In another case, review articles with hundreds of references to Science China Life Sciences
 were meant not to lift its impact factor, but to clarify confusions 
after a rebranding and to “promote the newly reformed journal to 
potential new readers”, says its editor-in-chief Dacheng Wang, who is 
based at the Chinese Academy of Sciences’ Institute of Biophysics in 
Beijing.
In a further case, the Journal of Instrumentation saw hundreds of cross-citations from papers authored in SPIE Proceedings by
 Ryszard Romaniuk, an electronic engineer who was part of the 
collaboration that put together the CMS experiment in the Large Hadron 
Collider at CERN, Europe’s high-energy physics laboratory near Geneva in
 Switzerland. Romaniuk, who repeatedly cited CMS engineering papers, has
 not replied to Nature, nor to the Journal of Instrumentation’s publishers — the Institute of Physics and the International School of Advanced Studies (SISSA).
Marie McVeigh, who leads Journal Citation Reports, Thomson
 Reuters’ annual report of journal citation patterns and impact factors,
 says that the firm does not assume intent in the patterns it sees. “We 
just analyse data, and see where the impact factor, due to this unusual 
concentration of citations, is not a reflection of the journal’s 
citation in the broader literature. Until we can algorithmically measure
 motive, we are just going to measure citations.” She says that because 
citation stacking is only a problem if it excessively distorts journal 
rank, only four Brazilian journals, and not all of those that 
Rocha-e-Silva says participated in the arrangement, have had their 
impact factors suspended.
Thomson Reuters has 
received some appeals against its rulings, with some editors arguing 
that to suspend impact factors for incoming citations of which they were
 unaware was unfair; or that outgoing citations did not affect their own
 journal. The firm will deal with these by September, McVeigh says. 

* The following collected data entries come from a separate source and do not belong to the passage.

-- ==== Sys2Proof/Laws/Engines.lean ====
section
/-! SUPPORT. What an engine call can do: it records itself, takes its draw, writes the buffer it was given, and goes on; or
it is the fault `engineContract`. -/

namespace Sys2Proof.Machine

/-- Everything an engine call with a reply leaves alone: all but the engines, the sample buffers and the controls. -/
structure EngineStep (s t : State) : Prop where
  constructed : t.constructed = s.constructed
  dec : t.dec = s.dec
  pctl : t.pctl = s.pctl
  tctl : t.tctl = s.tctl
  tSignalling : t.tSignalling = s.tSignalling
  file : t.file = s.file
  host : t.host = s.host
  pkt : t.pkt = s.pkt
  phase : t.phase = s.phase
  parse : t.parse = s.parse
  driver : t.driver = s.driver
  frame : t.frame = { s.frame with ra := t.frame.ra, ps := t.frame.ps }
  fresh : t.fresh = s.fresh
  inbox : t.inbox = s.inbox
  out : s.out.wf = true → t.out.wf = true

theorem EngineStep.refl (s : State) : EngineStep s s := by
  constructor <;> first | rfl | exact id

theorem EngineStep.trans {s t u : State} (h : EngineStep s t) (h' : EngineStep t u) : EngineStep s u where
  constructed := h'.constructed.trans h.constructed
  dec := h'.dec.trans h.dec
  pctl := h'.pctl.trans h.pctl
  tctl := h'.tctl.trans h.tctl
  tSignalling := h'.tSignalling.trans h.tSignalling
  file := h'.file.trans h.file
  host := h'.host.trans h.host
  pkt := h'.pkt.trans h.pkt
  phase := h'.phase.trans h.phase
  parse := h'.parse.trans h.parse
  driver := h'.driver.trans h.driver
  frame := by rw [h'.frame, h.frame]
  fresh := h'.fresh.trans h.fresh
  inbox := h'.inbox.trans h.inbox
  out := fun hw => h'.out (h.out hw)

/-- Recording a call and taking a draw. -/
theorem EngineStep.setEnv (s : State) (e : Engines) : EngineStep s (s.setEnv e) := by
  constructor <;> first | rfl | exact id

/-- Writing a buffer. -/
theorem EngineStep.bufFill (b : Buf) (base n : Nat) (f : Nat → Sample) (s : State) :
    EngineStep s (bufFill b base n f s) := by
  constructor <;> first | exact bufFill_frame b base n f s | exact (bufFill_out_wf · b base n f) | simp

variable {G : State → Prop} {D : Int → State → Prop} {F : Fault → Prop}

/-- `E.Tell` answers at least 1 and goes on. -/
theorem eTell_post {s : State} {k : Int → State → Flow} (hF : F .engineContract)
    (h : ∀ v t, EngineStep s t → t.out = s.out → 1 ≤ v → (k v t).Post G D F) : (eTell s k).Post G D F := by
  unfold eTell
  simp only
  split
  · exact hF
  · rename_i hv
    exact h _ _ (EngineStep.setEnv s _) rfl (by omega)

/-- `E.BitLogp` answers a bit and goes on. -/
theorem eBitLogp_post {n : Nat} {s : State} {k : Bool → State → Flow}
    (h : ∀ v t, EngineStep s t → t.out = s.out → (k v t).Post G D F) : (eBitLogp n s k).Post G D F :=
  h _ _ (EngineStep.setEnv s _) rfl

/-- `E.Uint(ft)` answers a value below `ft` and goes on. -/
theorem eUint_post {ft : Nat} {s : State} {k : Int → State → Flow} (hF : F .engineContract)
    (h : ∀ v t, EngineStep s t → t.out = s.out → 0 ≤ v → v < ft → (k v t).Post G D F) : (eUint ft s k).Post G D F := by
  unfold eUint
  simp only
  split
  · exact hF
  · rename_i hv
    exact h _ _ (EngineStep.setEnv s _) rfl (by omega) (by omega)

theorem eRng_step (s : State) : EngineStep s (eRng s).2 := EngineStep.setEnv s _
theorem tGetFinalRange_step (s : State) : EngineStep s (tGetFinalRange s).2 := EngineStep.setEnv s _
theorem tGetPitch_step (s : State) : EngineStep s (tGetPitch s).2 := EngineStep.setEnv s _
theorem pPrevPitchLag_step (s : State) : EngineStep s (pPrevPitchLag s).2 := EngineStep.setEnv s _

/-- What writing a buffer leaves alone in OUT: everything but the range written, and everything if it is another buffer. -/
def OutWithin (b : Buf) (lo n : Nat) (s t : State) : Prop :=
  s.out.wf = true → ∀ i, (b = .pcm → i < lo ∨ lo + n ≤ i) → t.out.read i = s.out.read i

theorem OutWithin.refl (b : Buf) (lo n : Nat) (s : State) : OutWithin b lo n s s := fun _ _ _ => rfl

theorem outWithin_bufFill (b : Buf) (lo n : Nat) (f : Nat → Sample) (s : State) :
    OutWithin b lo n s (bufFill b lo n f s) := by
  intro h i hi
  cases b
  · have := hi rfl
    simp only [bufFill, State.setOut_out]
    rw [Memory.read_fill h, if_neg (by omega)]
  all_goals rfl

theorem OutWithin.mono {b : Buf} {lo n lo' n' : Nat} {s t : State} (h : OutWithin b lo' n' s t) (hlo : lo ≤ lo')
    (hn : lo' + n' ≤ lo + n) : OutWithin b lo n s t :=
  fun hw i hi => h hw i fun hb => by have := hi hb; omega

theorem OutWithin.setEnv {b : Buf} {lo n : Nat} {s t : State} {e : Engines} (h : OutWithin b lo n (s.setEnv e) t) :
    OutWithin b lo n s t := h

/-- `P.Decode` succeeds with at least one sample per channel that fit its target, or fails; it writes its target only. -/
theorem pDecode_post {lost : Nat} {decoded cap : Int} {b : Buf} {base : Nat} {s : State} {k : Int → Int → State → Flow}
    (hF : F .engineContract)
    (h : ∀ ret n t, EngineStep s t → (ret = 0 → 1 ≤ n ∧ decoded + n ≤ cap) →
      OutWithin b (base + (decoded * chans s).toNat) ((cap - decoded) * chans s).toNat s t → (k ret n t).Post G D F) :
    (pDecode lost decoded cap b base s k).Post G D F := by
  unfold pDecode
  simp only
  split
  · split
    · exact hF
    · rename_i hbad
      simp only [not_or, Int.not_lt, ne_eq, Decidable.not_not] at hbad
      refine h _ _ _ ((EngineStep.setEnv s _).trans (EngineStep.bufFill _ _ _ _ _)) (fun _ => ⟨hbad.1, hbad.2.1⟩) ?_
      refine OutWithin.setEnv ((outWithin_bufFill _ _ _ _ _).mono (Nat.le_refl _) (Nat.add_le_add_left ?_ _))
      have h1 := Int.mul_le_mul_of_nonneg_right (Int.le_sub_left_of_add_le hbad.2.1) (Int.natCast_nonneg (chans s))
      have h2 := hbad.2.2
      omega
  · rename_i hret
    refine h _ _ _ ((EngineStep.setEnv s _).trans (EngineStep.bufFill _ _ _ _ _)) (fun h0 => absurd h0 hret) ?_
    exact OutWithin.setEnv ((outWithin_bufFill _ _ _ _ _).mono (Nat.le_refl _) (Nat.add_le_add_left (Nat.min_le_right _ _) _))

/-- `T.Decode` succeeds, or fails with an error code; it writes its output only. -/
theorem tDecode_post {src : Option ByteSource} {nBytes : Int} {b : Buf} {idx n : Nat} {ec : Option Cursor} {accum : Bool}
    {s : State} {k : Int → State → Flow} (hF : F .engineContract)
    (h : ∀ ret t, EngineStep s t → (ret < 0 → isErrorCode ret = true) → OutWithin b idx (n * chans s) s t →
      (k ret t).Post G D F) :
    (tDecode src nBytes b idx n ec accum s k).Post G D F := by
  unfold tDecode
  simp only
  split
  · rename_i hret
    split
    · exact hF
    · rename_i hlen
      simp only [ne_eq, Decidable.not_not] at hlen
      split
      all_goals
        refine h _ _ ((EngineStep.setEnv s _).trans (EngineStep.bufFill _ _ _ _ _)) (fun h0 => by omega) ?_
        rw [hlen]
        exact OutWithin.setEnv (outWithin_bufFill _ _ _ _ _)
  · split
    · rename_i hcode
      refine h _ _ ((EngineStep.setEnv s _).trans (EngineStep.bufFill _ _ _ _ _)) (fun _ => hcode) ?_
      exact OutWithin.setEnv ((outWithin_bufFill _ _ _ _ _).mono (Nat.le_refl _) (Nat.add_le_add_left (Nat.min_le_right _ _) _))
    · exact hF

end Sys2Proof.Machine
end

Rocha-e-Silva appealed against the suspension of Clinics, but his request was turned down.
                    
He
 feels that journal impact-factor scores are a bad way to judge 
scientists’ work and that the real problem is CAPES’ policy. But he also
 accepts responsibility for what he did. “We’re not going to play that 
again wherever I become editor, if I ever do. I’ve burned my fingers 
once,” he says.
The journals currently 
suspended for either self-citation or citation stacking represent only 
0.6% of the 10,853 in Thomson Reuters’ respected directory. But 
impact-factor anomalies will continue, McVeigh says. Aside from some 
journals with excessive self-citations, “we’ve already identified some 
journals citation stacking for next year”, she says.